When Emmaus resident Sherry Meck started talking about the unresolved issue of cats allowed to roam free in the community, a member of council quickly interrupted her at Monday night's borough council meeting.

"Emmaus has a dirty little secret," began Meck. "That is, it's full of crap."

"Excuse me," said council member Brian Holtzhafer. "I don't appreciate the language at all."

Said Meck: "I didn't want to use any derogatory words."

Said Holtzhafer: "I consider that word derogatory."

Responded Meck: "Well, then it's full of fecal matter.

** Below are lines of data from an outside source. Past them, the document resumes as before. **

-- ==== Sys2Proof/Machine/SessionCommands.lean ====
section
/-! DEFINITION. The session and bench commands, group 0x01 (R321 to R341). -/

namespace Sys2Proof.Machine

/-- The States column I A P H. -/
def statesIAPH : List BenchState := [.idle, .armed, .capturing, .halted]
/-- The States column I A P. -/
def statesIAP : List BenchState := [.idle, .armed, .capturing]
/-- The States column C I A P H. -/
def statesCIAPH : List BenchState := [.closed, .idle, .armed, .capturing, .halted]

/-- The bench of a student command. -/
def cmdBench (c : Cmd) : Nat := c.bench.toNat

/-- TARGET (R316). -/
def cmdTarget (c : Cmd) : Nat := pf c 2 3 0

/-! ### BENCH_OPEN (R321 to R324) -/

/-- The master-table row of BENCH_OPEN. -/
def infoBenchOpen : OpInfo := ⟨0x0101, .stu, none, false, false, [1], [0xFFFF0000]⟩

/-- What BENCH_OPEN does. -/
def meanBenchOpen (c : Cmd) : Meaning where
  cond s := openRefused s (cmdBench c) c.resume
  run s r :=
    let n := cmdBench c
    let client := BitVec.ofNat 16 (pf c 2 15 0)
    let s := if c.resume then resumeSession s n c.via client else openSession s n c.via client
    done s 0x0101 c (openWords s n) r

/-- BENCH_OPEN on a state. -/
def cmdBenchOpen (c : Cmd) (s : State) : State := mailbox s infoBenchOpen c (meanBenchOpen c)

/-- BENCH_OPEN (R322). -/
def execBenchOpen (c : Cmd) (s : State) : Host.Outcome State Fault Refusal := .next (cmdBenchOpen c s)

/-! ### BENCH_CLOSE and BENCH_RESET (R28, R325, R630) -/

/-- The master-table row of BENCH_CLOSE. -/
def infoBenchClose : OpInfo := ⟨0x0102, .stu, some statesIAPH, false, false, [0], []⟩

/-- What BENCH_CLOSE does: it is answered once the reset has completed (R297). -/
def meanBenchClose (c : Cmd) : Meaning where
  run s _ := startReset s (cmdBench c) true (some (0x0102, c))

/-- BENCH_CLOSE on a state. -/
def cmdBenchClose (c : Cmd) (s : State) : State := mailbox s infoBenchClose c (meanBenchClose c)

/-- BENCH_CLOSE (R28). -/
def execBenchClose (c : Cmd) (s : State) : Host.Outcome State Fault Refusal := .next (cmdBenchClose c s)

/-- The master-table row of BENCH_RESET. -/
def infoBenchReset : OpInfo := ⟨0x0103, .stu, some statesIAPH, false, false, [0], []⟩

/-- What BENCH_RESET does: it is answered once the reset has completed (R297). -/
def meanBenchReset (c : Cmd) : Meaning where
  run s _ := startReset s (cmdBench c) false (some (0x0103, c))

/-- BENCH_RESET on a state. -/
def cmdBenchReset (c : Cmd) (s : State) : State := mailbox s infoBenchReset c (meanBenchReset c)

/-- BENCH_RESET (R630). -/
def execBenchReset (c : Cmd) (s : State) : Host.Outcome State Fault Refusal := .next (cmdBenchReset c s)

/-- BENCH_RESET_COMPLETE (R630). -/
def execBenchResetComplete (n : Fin 8) (s : State) : Host.Outcome State Fault Refusal := .next (finishReset s n.val)

/-! ### BENCH_STATUS, CAPS_QUERY and ACCOUNTS_QUERY (R326 to R332) -/

/-- The register as software reads it at its normal address. -/
def State.shown (s : State) (n : RegName) (i : Nat := 0) (j : Nat := 0) : Word := s.compose ⟨n, i, j⟩ false

/-- The master-table row of BENCH_STATUS. -/
def infoBenchStatus : OpInfo := ⟨0x0104, .any, some statesCIAPH, false, true, [1], [0xFFFFFFF0]⟩

/-- The words of BENCH_STATUS (R326). -/
def benchStatusWords (s : State) (n : Nat) : List Word :=
  let x := s.sess n
  [s.bnStatus n, s.rd .bnEvtLost n, s.eff .bnOwn n, s.shown .bnStage n, s.shown .bnCtrl n,
    pack [((s.stream (.bench (Fin.ofNat 8 n))).outstanding.length, 0), (x.backlog.length, 8), (x.seq.toNat, 16)],
    pack [(if x.state = .closed then 0 else x.client.toNat, 0)]]

/-- What BENCH_STATUS does. -/
def meanBenchStatus (c : Cmd) : Meaning where
  run s r := done s 0x0104 c (benchStatusWords s (cmdTarget c)) r

/-- BENCH_STATUS on a state. -/
def cmdBenchStatus (c : Cmd) (s : State) : State := mailbox s infoBenchStatus c (meanBenchStatus c)

/-- BENCH_STATUS (R326). -/
def execBenchStatus (c : Cmd) (s : State) : Host.Outcome State Fault Refusal := .next (cmdBenchStatus c s)

/-- The master-table row of CAPS_QUERY. -/
def infoCapsQuery : OpInfo := ⟨0x0105, .any, some statesCIAPH, false, false, [0], []⟩

/-- Opcodes two to a word, the lower one first (R328). -/
def opcodeWords : List Nat → List Word
  | [] => []
  | [a] => [W a]
  | a :: b :: t => W (a + b * 2 ^ 16) :: opcodeWords t

/-- The words of CAPS_QUERY (R327, R328). -/
def capsWords (s : State) : List Word :=
  let ops := capabilityList s.member
  [s.boot.version, s.boot.build, s.shown .glbParam0, s.shown .glbParam1, s.shown .glbParam2, s.shown .glbParam3,
    s.shown .glbUidLo, s.shown .glbUidHi, pack [(8, 0), (48, 8), (0xE0, 16)],
    pack [(ops.length, 0), (bN s.openBench, 16), (bN s.fw.credHash.isSome, 17), (bN s.fw.admin.isSome, 18)]] ++
    opcodeWords ops

/-- What CAPS_QUERY does. -/
def meanCapsQuery (c : Cmd) : Meaning where
  run s r := done s 0x0105 c (capsWords s) r

/-- CAPS_QUERY on a state. -/
def cmdCapsQuery (c : Cmd) (s : State) : State := mailbox s infoCapsQuery c (meanCapsQuery c)

/-- CAPS_QUERY (R327). -/
def execCapsQuery (c : Cmd) (s : State) : Host.Outcome State Fault Refusal := .next (cmdCapsQuery c s)

/-- The master-table row of ACCOUNTS_QUERY. -/
def infoAccountsQuery : OpInfo := ⟨0x0106, .any, some statesCIAPH, false, true, [1], [0xFFFFFCF0]⟩

/-- The final record of a bench, every value after word 2 zero where there is none (R331). -/
def finalWords (s : State) (n : Nat) : List Word :=
  match s.umpire.final.get (fun _ => []) n with
  | [] => pack [(n, 0), (1, 8), (s.plyOf n, 16)] :: List.replicate 16 0
  | ws => ws

/-- What ACCOUNTS_QUERY does. -/
def meanAccountsQuery (c : Cmd) : Meaning where
  perm _ := refuseIf (bitB (pw c 2) 9 && !isAdmin c) .noPermission 0
  cond s := refuseIf (!isAdmin c && decide (s.bstate (cmdTarget c) = .closed)) .badState 0
  run s r :=
    let n := cmdTarget c
    let s := if bitB (pw c 2) 9 then closeAccount s n else s
    done s 0x0106 c (if bitB (pw c 2) 9 || bitB (pw c 2) 8 then finalWords s n else s.accountWords n false) r

/-- ACCOUNTS_QUERY on a state. -/
def cmdAccountsQuery (c : Cmd) (s : State) : State := mailbox s infoAccountsQuery c (meanAccountsQuery c)

/-- ACCOUNTS_QUERY (R329). -/
def execAccountsQuery (c : Cmd) (s : State) : Host.Outcome State Fault Refusal := .next (cmdAccountsQuery c s)

/-! ### BENCH_CONTROL (R333 to R335) -/

/-- The master-table row of BENCH_CONTROL. -/
def infoBenchControl : OpInfo := ⟨0x0110, .adm, none, false, true, [1], [0xFFFFFEC0]⟩

/-- What BENCH_CONTROL does; a reset or close is answered after BENCH_RESET_DONE (R334). -/
def meanBenchControl (c : Cmd) : Meaning where
  cond s :=
    let st := s.bstate (cmdTarget c)
    refuseIf ((pf c 2 5 4 == 1 || pf c 2 5 4 == 2) && (decide (st = .closed) || decide (st = .resetting))) .badState 0
  args _ := refuseIf (pf c 2 5 4 == 3) .badArg 2
  run s r :=
    let n := cmdTarget c
    if pf c 2 5 4 = 0 then done (s.wrFld .bnCtrl n 0 1 1 (pf c 2 8 8)) 0x0110 c [] r
    else startReset s n (pf c 2 5 4 == 2) (some (0x0110, c))

/-- BENCH_CONTROL on a state. -/
def cmdBenchControl (c : Cmd) (s : State) : State := mailbox s infoBenchControl c (meanBenchControl c)

/-- BENCH_CONTROL with ACTION 0b00 (R335). -/
def execBenchControlEnable (c : Cmd) (s : State) : Host.Outcome State Fault Refusal := .next (cmdBenchControl c s)

/-- BENCH_CONTROL with ACTION 0b01 (R334). -/
def execBenchControlReset (c : Cmd) (s : State) : Host.Outcome State Fault Refusal := .next (cmdBenchControl c s)

/-- BENCH_CONTROL with ACTION 0b10 (R334). -/
def execBenchControlClose (c : Cmd) (s : State) : Host.Outcome State Fault Refusal := .next (cmdBenchControl c s)

/-! ### POD_ASSIGN (R336 to R338) -/

/-- The byte of bench `n` offends (R336). -/
def podByteBad (s : State) (c : Cmd) (n : Nat) : Bool :=
  let b := podByte c n
  (List.range 8).any fun p => b.testBit p &&
    (decide (s.member.pods ≤ p) || decide (s.member.benches ≤ n) || (List.range n).any fun m => (podByte c m).testBit p)

/-- The master-table row of POD_ASSIGN. -/
def infoPodAssign : OpInfo := ⟨0x0111, .adm, none, false, false, [2], []⟩

/-- What POD_ASSIGN does: it is answered once every value is in effect (R185, R187, R338). -/
def meanPodAssign (c : Cmd) : Meaning where
  cond s :=
    refuseIf (s.benchList.any fun n =>
      decide (podByte c n ≠ s.podsOf n) && decide (s.bstate n ≠ .closed) && decide (s.bstate n ≠ .idle)) .badState 0
  args s := ((List.range 8).find? fun n => podByteBad s c n).map fun n => (.badArg, 2 + n / 4)
  run s _ := pumpAssign { s with fw := { s.fw with assign := some c } }

/-- POD_ASSIGN on a state. -/
def cmdPodAssign (c : Cmd) (s : State) : State := mailbox s infoPodAssign c (meanPodAssign c)

/-- POD_ASSIGN (R338). -/
def execPodAssign (c : Cmd) (s : State) : Host.Outcome State Fault Refusal := .next (cmdPodAssign c s)

/-! ### PLY_MEMBERSHIP (R339 to R341) -/

/-- The ply that word 2 gives bench `n`. -/
def plyOfBench (c : Cmd) (n : Nat) : Nat := pf c 2 (2 * n + 1) (2 * n)
/-- The ply that word 3 gives engine `e`. -/
def plyOfEngine (c : Cmd) (e : Nat) : Nat := pf c 3 (2 * e + 1) (2 * e)

/-- Word 2, or word 3, names a ply, a bench or an engine that the member lacks (R340). -/
def plyWordBad (s : State) (c : Cmd) (w : Nat) : Bool :=
  if w = 2 then (List.range 8).any fun n =>
    decide (s.member.plies ≤ plyOfBench c n) || (decide (s.member.benches ≤ n) && decide (plyOfBench c n ≠ 0))
  else (List.range 9).any fun e =>
    decide (s.member.plies ≤ plyOfEngine c e) || (!s.member.hasEngine e && decide (plyOfEngine c e ≠ 0))

/-- Some ply would hold a bench and no compression engine in service (R21, R340). -/
def plyStranded (s : State) (c : Cmd) : Bool :=
  s.benchList.any fun n => !((List.range 4).any fun e => s.engineServes e && decide (plyOfEngine c e = plyOfBench c n))

/-- The master-table row of PLY_MEMBERSHIP. -/
def infoPlyMembership : OpInfo := ⟨0x0112, .adm, none, false, false, [2], [0xFFFF0000, 0xFFFC0000]⟩

/-- With no engine at work no rally boundary is in prospect (R185). -/
def settleRallyAll (s : State) : State :=
  if s.engineList.all fun e => (s.engine e).job.isNone then sweepOrphans (applyRally s) else s

/-- What PLY_MEMBERSHIP does: every value becomes pending, to apply at one rally boundary (R22, R341). -/
def meanPlyMembership (c : Cmd) : Meaning where
  cond s :=
    refuseIf (s.benchList.any fun n => decide (plyOfBench c n ≠ s.plyOf n) &&
      (decide (s.bstate n = .armed) || decide (s.bstate n = .capturing) || decide (s.bstate n = .resetting))) .badState 0
  args s :=
    orElse (refuseIf (plyWordBad s c 2) .badArg 2) <|
    orElse (refuseIf (plyWordBad s c 3) .badArg 3) (refuseIf (plyStranded s c) .badArg 3)
  run s r :=
    let s := s.each s.benchList fun s n => s.wrFld .bnOwn n 0 9 8 (plyOfBench c n)
    let s := s.each s.engineList fun s e => s.wrFld .engCfg e 0 5 4 (plyOfEngine c e)
    done (settleRallyAll s) 0x0112 c [] r

/-- PLY_MEMBERSHIP on a state. -/
def cmdPlyMembership (c : Cmd) (s : State) : State := mailbox s infoPlyMembership c (meanPlyMembership c)

/-- PLY_MEMBERSHIP (R341). -/
def execPlyMembership (c : Cmd) (s : State) : Host.Outcome State Fault Refusal := .next (cmdPlyMembership c s)

end Sys2Proof.Machine
end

Okay?"

Holtzhafer expressed no further objection.

Meck said one reason for her unflattering characterization is the goose droppings in Furnace Dam Park, an issue borough council took action on later in its meeting. "You can't even walk," she said. "People cannot enjoy the park."

But her main complaint was about feral cats.

"They're leaving their fecal matter in my yard and my neighbor's yard." said Meck.

She argued that Emmaus is failing to enforce its own animal control laws regarding cats.

She accused the borough of having a double standard, saying she would be fined if she did not pick up after her two dogs, "which I do every single time."

Meck said her two dogs "poop" about twice a day, adding: "I hope that word does not offend you."

Doing the math, she said that amounts to 1,456 piles of poop a year.

"We have more than 30 feral cats in our neighborhood," she said. "But if you take that average, times 30 cats, that's 21,840 piles of poop per year."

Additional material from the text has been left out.